┌────────
-- ==== Sys2Proof/Machine/Hinge.lean ====
section
/-! DEFINITION. The hinge pair (ch. 12): heartbeats, roles, claims of the lease, takeover and yielding, the copy cycle
and the sweep. Operations take the hinge and answer it with the codes raised. -/

namespace Sys2Proof.Machine

/-- The hinge under computation, the codes raised, newest first, and the tick number it takes over, if any. -/
structure HingeRun where
  /-- The hinge. -/
  h : Hinge
  /-- Codes raised. -/
  ev : List Raised
  /-- TICK_COUNT of the next tick, where the module takes it from its partner or a stage (R377, R378). -/
  retick : Option Tick
  deriving DecidableEq, Repr

/-- What the hinge reads from its surroundings. -/
structure HingeIn where
  /-- Tick in progress. -/
  now : Tick
  /-- Configuration. -/
  cfg : Cfg
  /-- The knuckle ports. -/
  ports : Vector Port 32
  /-- The unit state. -/
  st : UnitState
  /-- HP_SERIAL. -/
  serial : Word
  /-- Unit address number in use. -/
  addr : Nat
  /-- A configuration is loaded. -/
  loaded : Bool
  deriving DecidableEq, Repr

/-- The hinge changed. -/
def HingeRun.upd (r : HingeRun) (f : Hinge → Hinge) : HingeRun := { r with h := f r.h }

/-- A code raised with its bit of HP_EVENTS (R395). -/
def HingeRun.event (r : HingeRun) (k : Nat) (code : Code) : HingeRun :=
  { r with h := { r.h with events := r.h.events ||| BitVec.ofNat 32 (2 ^ k) }, ev := ⟨code, 255, 0⟩ :: r.ev }

/-- HINGE_MODE is PAIR (R394). -/
def HingeIn.pair (i : HingeIn) : Bool := i.cfg.n F.hingeMode 0 == 1

/-- The pin link is in use (R372): in a pair, and in UNCONFIGURED and a FAULT_HELD without a configuration, where no image says whether
the module is in one. DEDUCED (log 83). -/
def HingeIn.sends (i : HingeIn) : Bool := i.pair || !i.loaded && (i.st == UnitState.unconfigured || i.st == UnitState.faultHeld)

/-- The module's knuckle frames carry LEASE = 1 (R132, R373): it holds or claims the lease, and no DISCOVER is in progress. -/
def Hinge.leases (h : Hinge) (i : HingeIn) : Bool := h.lease && i.st != UnitState.discover

/-- The lease epoch held or claimed; 0 if none (R373). -/
def Hinge.heldEpoch (h : Hinge) : BitVec 16 := if h.lease then h.epoch else 0

/-- Epoch `b` is higher than `a` (R155). -/
def epochHigher (b a : BitVec 16) : Bool := decide (1 ≤ (b - a).toNat ∧ (b - a).toNat ≤ 32767)

/-- The highest of some epochs, none where there are none (R388). -/
def highestEpoch (es : List (BitVec 16)) : Option (BitVec 16) :=
  es.foldl (fun m e => match m with
    | none => some e
    | some x => if epochHigher e x then some e else some x) none

/-- An epoch with the value 0 skipped (R388, R389). -/
def skipZero (e : BitVec 16) : BitVec 16 := if e = 0 then 1 else e

/-! ## Witnesses (R136, R387) -/

/-- HOLDER_IS_THIS. -/
def Port.holder (p : Port) : Bool := p.status.getLsbD 0
/-- LEASED. -/
def Port.leased (p : Port) : Bool := p.status.getLsbD 1
/-- FOREIGN_LEASE. -/
def Port.foreignLease (p : Port) : Bool := p.status.getLsbD 5

/-- The port is READY and its upstream frame of the tick is good (R387). -/
def Port.reports (p : Port) : Bool := p.st == PortState.ready && p.whole

/-- The port is a configured witness (R387). -/
def isWitness (c : Cfg) (s : Nat) : Bool := c.n F.portMode s == 1 && c.n F.witness s == 1

/-- W: ports in STAGE mode with WITNESS (R387). -/
def witnessCount (c : Cfg) : Nat := ((List.range 32).filter (isWitness c)).length

/-- Q: the quorum (R387). -/
def quorum (c : Cfg) : Nat := max 1 ((witnessCount c + 1) / 2)

/-- The ports whose witness report counts now (R387). -/
def HingeIn.witnesses (i : HingeIn) : List Port :=
  ((fins 32).filter fun s => isWitness i.cfg s.val && (i.ports[s]).reports).map fun s => i.ports[s]

/-- Every port in READY. -/
def HingeIn.readyPorts (i : HingeIn) : List Port := ((fins 32).map fun s => i.ports[s]).filter fun p => p.st == PortState.ready

/-- Row 2 of R386: a quorum of witnesses is held by the other module. -/
def HingeIn.heldByOther (i : HingeIn) : Bool :=
  decide (quorum i.cfg ≤ (i.witnesses.filter fun p => p.leased && decide (p.miss < 3) && !p.holder).length)

/-- Witnesses that report an epoch with HOLDER_IS_THIS (R388, R391). -/
def HingeIn.heldHere (i : HingeIn) (e : BitVec 16) : Nat := (i.witnesses.filter fun p => p.holder && decide (p.epoch = e)).length

/-- m of R388: the highest EPOCH that the witnesses report; 0 where there is none. -/
def HingeIn.topEpoch (i : HingeIn) : BitVec 16 := (highestEpoch (i.witnesses.map (·.epoch))).getD 0

/-- A stage reports that its holder is gone: MISS of 3 or more, or no holder (R389). -/
def Port.lapsed (p : Port) : Bool := decide (3 ≤ p.miss) || !p.leased

/-- The epoch that most of some ports report, the earliest of equals; 0 where none is leased (R389). -/
def commonEpoch (ps : List Port) : BitVec 16 :=
  let es := (ps.filter (·.leased)).map (·.epoch)
  (es.foldl (fun (m : BitVec 16 × Nat) e => if m.2 < es.count e then (e, es.count e) else m) (0, 0)).1

/-- The second condition of R389 with its epoch E, none where it fails. -/
def HingeIn.lapsedEpoch (i : HingeIn) : Option (BitVec 16) :=
  let w := witnessCount i.cfg
  let pool := if w = 0 then i.readyPorts else i.witnesses
  let gone := pool.filter fun p => p.whole && p.lapsed
  let e := commonEpoch gone
  let n := (gone.filter fun p => !p.leased || decide (p.epoch = e)).length
  if w = 0 then if n = pool.length ∧ 0 < n then some e else none
  else if quorum i.cfg ≤ n then some e else none

/-- HP_WITNESS (R395). DEDUCED (log 64). -/
def HingeIn.witnessWord (i : HingeIn) (e : BitVec 16) : Word :=
  put (witnessCount i.cfg) 8 0 ||| put (i.witnesses.filter fun p => decide (3 ≤ p.miss)).length 8 8 ||| put (i.heldHere e) 8 16

/-! ## The mirror area and the heartbeat payload (R373, R374) -/

/-- The bytes of a record. -/
def MirrorRec.bytes : MirrorRec → List Byte
  | .write a v => [1, 12, 0, 0] ++ leBytes 4 a ++ leBytes 4 v.toNat
  | .command c v => [2, 8] ++ leBytes 2 c ++ leBytes 4 v.toNat
  | .stream q k d => [3] ++ leBytes 1 (4 + d.length) ++ leBytes 1 q ++ leBytes 1 k ++ d
  | .request u n => [4, 4] ++ leBytes 1 u ++ leBytes 1 n

/-- A record read from its bytes, TYPE and LEN included. -/
def mirrorRec (bs : List Byte) : Option MirrorRec :=
  let ty := leAt bs 0 1
  if ty = 1 then some (.write (leAt bs 4 4) (BitVec.ofNat 32 (leAt bs 8 4)))
  else if ty = 2 then some (.command (leAt bs 2 2) (BitVec.ofNat 32 (leAt bs 4 4)))
  else if ty = 3 then some (.stream (leAt bs 2 1) (leAt bs 3 1) ((bs.take (leAt bs 1 1)).drop 4))
  else if ty = 4 then some (.request (leAt bs 2 1) (leAt bs 3 1))
  else none

/-- The records of a MIRROR area, at most `n`. -/
def mirrorRecs : Nat → List Byte → List MirrorRec
  | 0, _ => []
  | n + 1, bs =>
    let len := leAt bs 1 1
    if bs.length < 4 ∨ len < 4 ∨ bs.length < len then []
    else
      match mirrorRec bs with
      | none => mirrorRecs n (bs.drop len)
      | some r => r :: mirrorRecs n (bs.drop len)

/-- The 96 bytes of a heartbeat. -/
def Heartbeat.bytes (b : Heartbeat) : List Byte :=
  let m := b.records.flatMap MirrorRec.bytes
  [1] ++ leBytes 1 b.role ++ leBytes 1 ((if b.fault then 1 else 0) + (if b.yielding then 2 else 0) + (if b.lease then 4 else 0)) ++
    leBytes 1 b.state ++ leBytes 4 b.tick.toNat ++ leBytes 2 b.epoch.toNat ++ leBytes 2 b.addr ++ leBytes 4 b.serial.toNat ++
    leBytes 4 b.health.toNat ++ leBytes 4 b.samples.toNat ++ leBytesS 4 b.tau ++ leBytes 1 b.recordsPrev ++
    leBytes 1 m.length ++ [0, 0] ++ m ++ List.replicate (64 - m.length) 0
└────────
● Problem details
Take the lines above from the one containing "def HingeIn.lapsedEpoch (i" to the one containing "leBytes 1 n" and retype them exactly, both ends included, with nothing added.

● Your response
def HingeIn.lapsedEpoch (i : HingeIn) : Option (BitVec 16) :=
  let w := witnessCount i.cfg
  let pool := if w = 0 then i.readyPorts else i.witnesses
  let gone := pool.filter fun p => p.whole && p.lapsed
  let e := commonEpoch gone
  let n := (gone.filter fun p => !p.leased || decide (p.epoch = e)).length
  if w = 0 then if n = pool.length ∧ 0 < n then some e else none
  else if quorum i.cfg ≤ n then some e else none

/-- HP_WITNESS (R395). DEDUCED (log 64). -/
def HingeIn.witnessWord (i : HingeIn) (e : BitVec 16) : Word :=
  put (witnessCount i.cfg) 8 0 ||| put (i.witnesses.filter fun p => decide (3 ≤ p.miss)).length 8 8 ||| put (i.heldHere e) 8 16

/-! ## The mirror area and the heartbeat payload (R373, R374) -/

/-- The bytes of a record. -/
def MirrorRec.bytes : MirrorRec → List Byte
  | .write a v => [1, 12, 0, 0] ++ leBytes 4 a ++ leBytes 4 v.toNat
  | .command c v => [2, 8] ++ leBytes 2 c ++ leBytes 4 v.toNat
  | .stream q k d => [3] ++ leBytes 1 (4 + d.length) ++ leBytes 1 q ++ leBytes 1 k ++ d
  | .request u n => [4, 4] ++ leBytes 1 u ++ leBytes 1 n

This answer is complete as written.